Я хотел ответить, но тут увидел за плечом Лили девушку. Должно быть, она стояла снаружи, в коридоре, и вошла, когда услышала вопль Лили. Увидев, что я обхватил Линкольна, она рванулась ко мне и схватила меня за волосы. Я прочел надпись на футболке. «Nine Inch Nails». Та же футболка, что была на ней вчера, когда Линкольн был жив. Те же грязные штаны и солдатские ботинки. Те же белые, торчащие в стороны волосы и лицо шестнадцатилетней девчонки. Белёк.

Она схватила меня за волосы и запрокинула мне голову, вопя на меня, чтоб я слез! Слезал! Пронзительным, разъяренным голосом шестнадцатилетней девчонки.

Я не сопротивлялся, когда она стягивала меня со стола. Дал оттащить себя от Линкольна. Дал оттащить, потому что, увидев ее такой, какой она была на самом деле, какой была все время, я понял. Она внезапно открыла какой-то ужасный глаз внутри меня и заставила его узреть истину.

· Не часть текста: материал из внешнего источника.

theorem witness_DecodeUndoesEncode_encoded : Instr.wf tableCtx (.first 3) = true ∧ (Instr.first 3).isInternal = false := by
  decide
theorem witness_DecodeUndoesEncode_internal : Instr.wf tableCtx .brRead = true ∧ Instr.brRead.isInternal = true := by decide
theorem witness_EncodeUndoesDecode : decode tableCtx (.code 3 7) = .ok (.invalid 7) := by decide
/-- Both contexts meet the hypothesis; in them the codes 7, 5, 4, 6 (with and without a previous code), 3 and, with
`nextKey = 8`, 6 and 7 fall into the seven classes at their boundaries. -/
theorem witness_CodesSelectOneClass : tableCtx.clear + 2 ≤ tableCtx.nextKey ∧
    [7, 5, 4, 6].map (fun c => decodeCode tableCtx c) = [.invalid 7, .endCode, .clear, .first 6] ∧
    [6, 3, 0].map (fun c => decodeCode ⟨2, 6, false, 3⟩ c) = [.kwkwk 6, .literal 3, .literal 0] ∧
    [9, 8, 7, 6].map (fun c => decodeCode ⟨2, 8, false, 4⟩ c) = [.invalid 9, .kwkwk 8, .dict 7, .dict 6] := by decide
theorem witness_ClassesInARunningJob_first : job1.Inv ∧ job1.phase ≠ .idle ∧ decodeCode job1.codeCtx 6 = .first 6 :=
  ⟨job1_inv, by decide, by decide⟩
theorem witness_ClassesInARunningJob_full : jobFull.Inv ∧ jobFull.phase ≠ .idle ∧ jobFull.nextKey.toNat = 4096 :=
  ⟨jobFull_inv, by decide, by decide⟩
theorem witness_OnlyAlignedWordAccessesDecode :
    [(4, 0x3C), (4, 0x00), (4, 0x40), (4, 0x02), (2, 0x04), (1, 0x00)].map (fun p : Nat × Word =>
      decodeAccess 0 ⟨false, p.1, p.2, 0⟩) =
    [.ok (.rd 0x3C), .ok (.rd 0x00), .rejected .regAccessOther, .rejected .regAccessOther, .rejected .regAccessOther,
      .rejected .regAccessOther] := by decide
theorem witness_ConfigurationWritesStoreOnlyWhenIdle : idle1.phase = .idle ∧ job1.phase ≠ .idle := by decide
theorem witness_ReadOnlyRegisterWritesAreIgnored : (0x3C : Offset) ∈ [(0x08 : Offset), 0x24, 0x28, 0x2C, 0x30, 0x34, 0x38, 0x3C] := by
  decide
theorem witness_AckClearsDone : (2 : Word).getLsbD 1 = true ∧ (0xFFFFFFFD : Word).getLsbD 1 = false ∧ job1.Inv ∧ job1.phase ≠ .idle :=
  ⟨by decide, by decide, job1_inv, by decide⟩
theorem witness_AbortEndsARunningJob : job1.phase ≠ .idle ∧ idle1.phase = .idle := by decide
theorem witness_CtrlWriteByItsTwoBits :
    [(3 : Word), 1, 2, 0].map (fun d => (d.getLsbD 0, d.getLsbD 1)) = [(true, true), (true, false), (false, true), (false, false)] ∧
    idle1.phase = .idle ∧ job1.phase ≠ .idle := by decide
theorem witness_StartRefused_mincode : (cfg 12 0 0 0 0 0 []).phase = .idle ∧ 11 < (cfg 12 0 0 0 0 0 []).mincode.toNat := by decide
theorem witness_StartRefused_align : (cfg 11 0 0 1 0 0 []).phase = .idle ∧ ¬ 11 < (cfg 11 0 0 1 0 0 []).mincode.toNat ∧
    (cfg 11 0 0 1 0 0 []).dstAddr.toNat % 2 = 1 := by decide
/-- The first range is one byte too long, the second, on a second state, one element. -/
theorem witness_StartRefused_range :
    (let s := cfg 11 0xFFFFFFFE 3 0 0 0 []
     s.phase = .idle ∧ ¬ 11 < s.mincode.toNat ∧ ¬ s.dstAddr.toNat % 2 = 1 ∧ 2 ^ 32 < s.srcAddr.toNat + s.srcLen.toNat) ∧
    (let s := cfg 0 0 0 0xFFFFFFFE 2 1 []
     s.phase = .idle ∧ ¬ 11 < s.mincode.toNat ∧ ¬ s.dstAddr.toNat % 2 = 1 ∧ 2 ^ 32 < s.dstAddr.toNat + 2 * s.pixelCount) := by
  decide
/-- Both buffers end at the top of the bus space, one after the other. -/
theorem witness_AcceptedStartInitialisesTheJob :
    let s := cfg 11 0xFFFFFFFE 2 0xFFFFFFFC 1 1 []
    s.phase = .idle ∧ s.mincode.toNat ≤ 11 ∧ s.dstAddr.toNat % 2 = 0 ∧ s.srcAddr.toNat + s.srcLen.toNat ≤ 2 ^ 32 ∧
      s.dstAddr.toNat + 2 * s.pixelCount ≤ 2 ^ 32 ∧ s.buffersOverlap = false ∧ (0 < s.clear ∧ s.clear ≤ 2048) := by decide
/-- The payload's last byte is the output's first. -/
theorem witness_OverlappingBuffersAreRefused :
    let s := cfg 2 0xFFF 2 0x1000 1 1 []
    s.phase = .idle ∧ s.mincode.toNat ≤ 11 ∧ s.dstAddr.toNat % 2 = 0 ∧ s.srcAddr.toNat + s.srcLen.toNat ≤ 2 ^ 32 ∧
      s.dstAddr.toNat + 2 * s.pixelCount ≤ 2 ^ 32 ∧ s.srcAddr.toNat ≤ 0x1000 ∧ 0x1000 < s.srcAddr.toNat + s.srcLen.toNat ∧
      s.dstAddr.toNat ≤ 0x1000 ∧ 0x1000 < s.dstAddr.toNat + 2 * s.pixelCount := by decide
theorem witness_UnpackerWidthOperations : (cfg 11 0 0 0 0 0 []).m ≤ 11 ∧ ({ job1 with width := 11 } : State).m ≤ 11 ∧
    ({ job1 with width := 11 } : State).width.toNat < 12 := by decide
/-- The last whole code: its 8 bits end the payload. -/
theorem witness_ReadReturnsTheNextStreamBits : job8.UnpackerInv ∧ job8.cause ≠ .endOfData ∧ job8.Readable ∧
    job8.bitPos + job8.width.toNat = 8 * job8.srcLen.toNat :=
  ⟨job8_job.unpacker, by decide, readable_of_open (by decide) rfl, by decide⟩
theorem witness_ReadMeetsTheEndOfThePayload : job0.UnpackerInv ∧ job0.cause ≠ .endOfData ∧ job0.Readable ∧
    8 * job0.srcLen.toNat < job0.bitPos + job0.width.toNat :=
  ⟨job0_job.unpacker, by decide, readable_of_open (by decide) rfl, by decide⟩
theorem witness_ReadOfARefusedByteEndsTheJob_first : (holed job1).bitCount.toNat + 8 * 0 < (holed job1).width.toNat ∧
    (holed job1).inPos.toNat + 0 < (holed job1).srcLen.toNat ∧
    (holed job1).srcAddr.toNat + (holed job1).srcLen.toNat ≤ 2 ^ 32 ∧
    (holed job1).platform.admits ((holed job1).srcAddr.toNat + (holed job1).inPos.toNat + 0) 1 .read = false ∧
    (holed job1).outCount.toNat < (holed job1).pixelCount ∧ (holed job1).cache.toNat < 2 ^ (holed job1).bitCount.toNat := by
  decide
/-- Width 9: the first byte is admitted and the second, the payload's last, is not. -/
theorem witness_ReadOfARefusedByteEndsTheJob_second :
    let s : State := { started (cfg 8 0x1FFF 2 0x1000 5 1 []) with platform := (holed job1).platform }
    s.bitCount.toNat + 8 * 1 < s.width.toNat ∧ s.inPos.toNat + 1 < s.srcLen.toNat ∧
    s.srcAddr.toNat + s.srcLen.toNat ≤ 2 ^ 32 ∧
    (∀ i, i < 1 → s.platform.admits (s.srcAddr.toNat + s.inPos.toNat + i) 1 .read = true) ∧
    s.platform.admits (s.srcAddr.toNat + s.inPos.toNat + 1) 1 .read = false ∧
    s.outCount.toNat < s.pixelCount ∧ s.cache.toNat < 2 ^ s.bitCount.toNat := by decide
/-- The payload's last byte carries one code bit; its seven unused bits are filled with ones. -/
theorem witness_PackedCodesReadBack :
    let s : State := { job1 with memory := [(0x2000, 0x5C), (0x2001, 0xFF)] }
    (∀ c ∈ [(4, 3), (3, 3), (5, 3)], 1 ≤ c.2 ∧ c.2 ≤ 12 ∧ c.1 < 2 ^ c.2) ∧
    s.cache = 0 ∧ s.bitCount = 0 ∧ s.inPos = 0 ∧ s.Readable ∧
    s.srcLen.toNat = (packedBits [(4, 3), (3, 3), (5, 3)] + 7) / 8 ∧
    ∀ i, i < packedBits [(4, 3), (3, 3), (5, 3)] → s.streamBit i = (packCodes [(4, 3), (3, 3), (5, 3)]).testBit i :=
  ⟨by decide, by decide, by decide, by decide, readable_of_open (by decide) rfl, by decide, by decide⟩
theorem witness_DictionaryInit : (cfg 11 0 0 0 0 0 []).m ≤ 11 ∧ job2.m ≤ 11 := by decide
/-- A literal, and entry 8 of a dictionary in which entry 6 links to itself. -/
theorem witness_AllocatedIndicesResolve : jobLoop.m ≤ 11 ∧ jobLoop.DictInv ∧
    (jobLoop.allocated (3 : Code).toNat = true ∧ jobLoop.allocated (8 : Code).toNat = true) ∧
    (jobLoop.entry 6).pre = 6 ∧
    ∀ d, jobLoop.Reaches 8 d → d.toNat = jobLoop.clear + 2 → (jobLoop.entry d.toNat).pre ≠ d :=
  ⟨by decide, jobLoop_dict, by decide, by decide, fun d h e => by
    rcases jobLoop_eight d h with rfl | rfl <;> exact absurd e (by decide)⟩
/-- CLEAR, END and `nextKey` themselves; and entry 7, whose chain comes to the self-linked entry 6. -/
theorem witness_CorruptChainsEndTheDecode :
    (∀ c ∈ [(4 : Code), 5, 7], job3.Reaches c c ∧
      ¬ (c.toNat < job3.clear ∨ (job3.clear + 2 ≤ c.toNat ∧ c.toNat < job3.nextKey.toNat))) ∧
    (jobLoop.Reaches 7 6 ∧ jobLoop.clear + 2 ≤ (6 : Code).toNat ∧ (jobLoop.entry (6 : Code).toNat).pre = 6 ∧
      jobLoop.allocated (7 : Code).toNat = true) := by
  refine ⟨fun c hc => ⟨.here c, ?_⟩, .link (by decide) ?_, by decide, by decide, by decide⟩
  · revert c; decide
  · rw [show (jobLoop.entry (7 : Code).toNat).pre = 6 by decide]; exact .here 6
theorem witness_AllocationAndGrowth : ({ job2 with nextKey := 4095 } : State).nextKey.toNat < 4096 ∧
    4096 ≤ jobFull.nextKey.toNat ∧
    (2 ^ job2.width.toNat - 1 < ({ job2 with nextKey := 8 } : State).nextKey.toNat ∧ job2.width.toNat < 12) ∧
    ({ job2 with nextKey := 7 } : State).nextKey.toNat ≤ 2 ^ job2.width.toNat - 1 ∧ 12 ≤ jobFull.width.toNat := by decide
theorem witness_TailAllocatesThenEmits : job2.memory.wf ∧ job2.outCount.toNat ≤ job2.pixelCount ∧ job2.Writable :=
  ⟨by decide, by decide, writable_of_open (by decide) rfl⟩
theorem witness_ResolvedCodesEmitTheirSequence : job3.memory.wf ∧ job3.outCount.toNat ≤ job3.pixelCount ∧ job3.Writable ∧
    ((3 : Code).toNat < job3.clear ∧ (job3.entry 3).suf = 3) ∧ resolve 6 job3 = some [1, 2] ∧
    resolve job3.prevCode job3 = some [2] :=
  ⟨by decide, by decide, writable_of_open (by decide) rfl, by decide, by decide, by decide⟩
theorem witness_FailedResolutionEndsTheDecode : resolve 4 job3 = none ∧
    resolve ({ job1 with prevCode := 6 } : State).prevCode { job1 with prevCode := 6 } = none := by decide
theorem witness_FirstEmitsItsCode : job1.memory.wf ∧ job1.outCount.toNat < job1.pixelCount ∧ job1.Writable :=
  ⟨by decide, by decide, job1_writable⟩
theorem witness_ClearResetsTheEpoch : jobFull.m ≤ 11 ∧ job2.m ≤ 11 := by decide
theorem witness_DecodeStepStopsAtThePixelCount : ({ job1 with outCount := 5 } : State).pixelCount = 5 ∧
    ({ job1 with outCount := 5 } : State).outCount.toNat = 5 := by decide
theorem witness_DecodeStepRunsTheNextCode : job8.Inv ∧ job8.phase = .decode ∧ job8.outCount.toNat < job8.pixelCount ∧
    job8.Readable ∧ job8.bitPos + job8.width.toNat ≤ 8 * job8.srcLen.toNat :=
  ⟨job8_inv, by decide, by decide, readable_of_open (by decide) rfl, by decide⟩
theorem witness_DecodeStepEndsWithoutData : job0.Inv ∧ job0.phase = .decode ∧ job0.outCount.toNat < job0.pixelCount ∧
    job0.Readable ∧ 8 * job0.srcLen.toNat < job0.bitPos + job0.width.toNat :=
  ⟨job0_inv, by decide, by decide, readable_of_open (by decide) rfl, by decide⟩
/-- The last element that is written, and the first that is not. -/
theorem witness_EmitWritesOneElement : job1.memory.wf ∧
    (({ job1 with outCount := 4 } : State).outCount.toNat < job1.pixelCount ∧ ({ job1 with outCount := 4 } : State).Writable) ∧
    job1.pixelCount ≤ ({ job1 with outCount := 5 } : State).outCount.toNat :=
  ⟨by decide, ⟨by decide, writable_of_open (by decide) rfl⟩, by decide⟩
theorem witness_PadStepWritesZeroOrCompletes : job1.memory.wf ∧
    (({ job1 with padPos := 4 } : State).padPos.toNat < job1.pixelCount ∧ ({ job1 with padPos := 4 } : State).Writable) ∧
    job1.pixelCount ≤ ({ job1 with padPos := 5 } : State).padPos.toNat :=
  ⟨by decide, ⟨by decide, writable_of_open (by decide) rfl⟩, by decide⟩
/-- The bus refuses the element at 0x1000, and after it only the one at 0x1002, the last of the frame. -/
theorem witness_RefusedOutputWriteEndsTheJob : (holed job2).memory.wf ∧ (holed job2).RefusesAfter 0 ∧
    (let s : State := { job3 with dimWidth := 2, platform := ⟨0, 0, [⟨0x1002, 0x1002, 2, .write⟩]⟩ }
     s.memory.wf ∧ s.RefusesAfter 1 ∧ resolve 6 s = some [1, 2] ∧
      (resolve s.prevCode s).map (· ++ [s.lastCode]) = some [2, 2] ∧ 1 < [(2 : Code), 2].length) ∧
    resolve 3 (holed job2) = some [3] ∧
    ((holed job2).dstAddr.toNat + 2 * (holed job2).pixelCount ≤ 2 ^ 32 ∧ (holed job2).padPos.toNat < (holed job2).pixelCount ∧
      (holed job2).platform.admits ((holed job2).destAddr (holed job2).padPos.toNat) 2 .write = false) := by
  refine ⟨by decide, ⟨by decide, by decide, fun j h1 h2 => ?_, by decide⟩,
    ⟨by decide, ⟨by decide, by decide, fun j h1 h2 => ?_, by decide⟩, by decide, by decide, by decide⟩, by decide, by decide⟩
  · omega
  · have : j = 0 := by
      change 0 ≤ j at h1
      change j < 0 + 1 at h2
      omega
    subst this; decide
/-- Both maps, with the last arrival position of a frame of eight rows; the last arrival row of each pass. -/
theorem witness_OutputMapIsABijection : 4 < job1.pixelCount ∧ job1.interlace = false ∧
    (let s : State := { cfg 2 0 0 0 2 8 [] with interlace := true }
     s.interlace = true ∧ 15 < s.pixelCount ∧ s.dest 15 = 15 ∧ s.dest 3 = 9) ∧
    (0 < (8 + 7) / 8 ∧ 1 < (8 + 7) / 8 + (8 + 3) / 8 ∧ 3 < (8 + 7) / 8 + (8 + 3) / 8 + (8 + 1) / 4) ∧ 7 < 8 := by decide
theorem witness_StepRunsTheDecodedTurn :
    let a : HostAccess := ⟨false, 4, 0x3C, 0⟩
    ({ job1 with schedule := [.host a] } : State).schedule = .host a :: [] ∧ decodeAccess job1.platform.blockBase a = .ok (.rd 0x3C) ∧
    ({ job1 with schedule := [.engine] } : State).schedule = .engine :: [] ∧ job1.schedule = [] ∧
    job1.phase = .decode ∧ pad0.phase = .pad ∧ pad0.schedule = [] ∧ idle1.phase = .idle ∧ idle1.schedule = [] := by decide
theorem witness_ResetSetsEveryElement : ({ job3 with schedule := [.reset, .engine] } : State).schedule = .reset :: [.engine] := rfl
/-- The last byte of each buffer while busy, and the byte after it. -/
theorem witness_HostMemoryAccesses : job1.memory.wf ∧ job1.phase ≠ .idle ∧ job1.inPayload 0x2001 = true ∧
    job1.inOutput 0x1009 = true ∧ (job1.inPayload 0x2002 = false ∧ job1.inOutput 0x2002 = false) ∧
    (job1.inPayload 0x100A = false ∧ job1.inOutput 0x100A = false) ∧ idle1.phase = .idle := by decide
theorem witness_RegisterAccessesLeaveMemoryAlone : ∃ t, hostTurn ⟨true, 4, 0x00, 1⟩ idle1 = .next t := ⟨_, rfl⟩
theorem witness_OnlyStartBeginsAJob :
    let s : State := { idle1 with schedule := [.host ⟨true, 4, 0x00, 1⟩] }
    ∃ t, step s = .next t ∧ s.phase = .idle ∧ t.phase ≠ .idle := ⟨_, rfl, by decide, by decide⟩
theorem witness_EngineWritesOnlyTheOutputBuffer : ∃ t, engineTurn job1 = .next t ∧ job1.inOutput 0x100A = false ∧
    job1.inOutput 0x0FFF = false := by
  obtain ⟨t, e, _⟩ := engine_inv job1_inv
  exact ⟨t, e, by decide, by decide⟩
theorem witness_EveryStepKeepsTheInvariant : job1.Inv ∧ ∃ t, step job1 = .next t := by
  obtain ⟨t, e, _⟩ := engine_inv job1_inv
  exact ⟨job1_inv, t, e⟩
theorem witness_NoStepFaults : job1.Inv ∧ pad0.Inv := ⟨job1_inv, pad0_inv⟩
theorem witness_EveryJobEnds : job1.Inv ∧ job1.phase = .decode := ⟨job1_inv, by decide⟩
/-- A padded frame of no pixels, and after it one of a decoded and a padded pixel. -/
theorem witness_FinalContentsOfAPaddedFrame : pad0.Inv ∧ pad0.phase = .pad ∧ ∃ t, engineTurn pad0 = .next t ∧ t.phase = .idle ∧
    t.cause ≠ .busError := ⟨pad0_inv, by decide, _, rfl, by decide, by decide⟩
theorem witness_FramesAreIndependent :
    let s₂ : State := { idle1 with dict := [(6, ⟨6, 3⟩)], nextKey := 9, lastCode := 2, codeCount := 7, done := true }
    idle1.phase = .idle ∧ s₂.phase = .idle ∧ idle1.memory = s₂.memory ∧ idle1.platform = s₂.platform ∧
      ∃ t₁ t₂ u₁, exec (.start 1) idle1 = .next t₁ ∧ exec (.start 1) s₂ = .next t₂ ∧ engineRun 0 t₁ = .next u₁ :=
  ⟨by decide, by decide, by decide, by decide, _, _, _, rfl, rfl, rfl⟩
/-- A job in DECODE and one in PAD. -/
theorem witness_EngineTurnWritesTheNextElements :
    (job1.Inv ∧ job1.phase ≠ .idle ∧ ∃ t, engineTurn job1 = .next t) ∧
    (pad0.Inv ∧ pad0.phase ≠ .idle ∧ ∃ t, engineTurn pad0 = .next t) := by
  obtain ⟨t, e, _⟩ := engine_inv job1_inv
  obtain ⟨u, e', _⟩ := engine_inv pad0_inv
  exact ⟨⟨job1_inv, by decide, t, e⟩, pad0_inv, by decide, u, e'⟩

И только тут я узнал, или понял, — не важно, как назвать. Я понял, что этой девочке шестнадцать лет и всегда было шестнадцать. Понял, что несколько кратких часов назад мне был дан единственный последний шанс спасти сына, но я потерял его из-за своего безумия и отговорок.

У меня больше ничего не осталось.

Как повезло Линкольну, что он мертв.

И он действительно был мертв.

Примечания

С. 6. Чоран, Эмиль Мишель (1911-1995) — французский философ-экзистенциалист румынского происхождения, «моралист нигилистической эпохи, фанатик сомнения, идолопоклонник скепсиса» (по выражению переводчика Б. Дубина). Не создал ни одного строго научного сочинения, почти все его работы — это циклы эссе, квазиафоризмы. По-русски выходили его сборники «После конца истории» (СПб.: Симпозиум, 2003) и «Признания и проклятия» (СПб.: Симпозиум, 2004).

С. 8. Джеймс Солтер (р. 1926) — нью-йоркский писатель и сценарист, чью творческую манеру характеризуют как «лаконичный импрессионизм»; в 1945 г. окончил Вест-Пойнт, воевал в Корее, оставил службу в 1957 г. после публикации своего первого романа «Охотники», в 1958 г. экранизированного с Робертом Митчумом в главной роли. Особо отмечают его роман «Световые годы» (1975). С тобой я та, кем все меня считают — цитата из рассказа «Кино» (сборник «Сумерки и другие истории», 1988).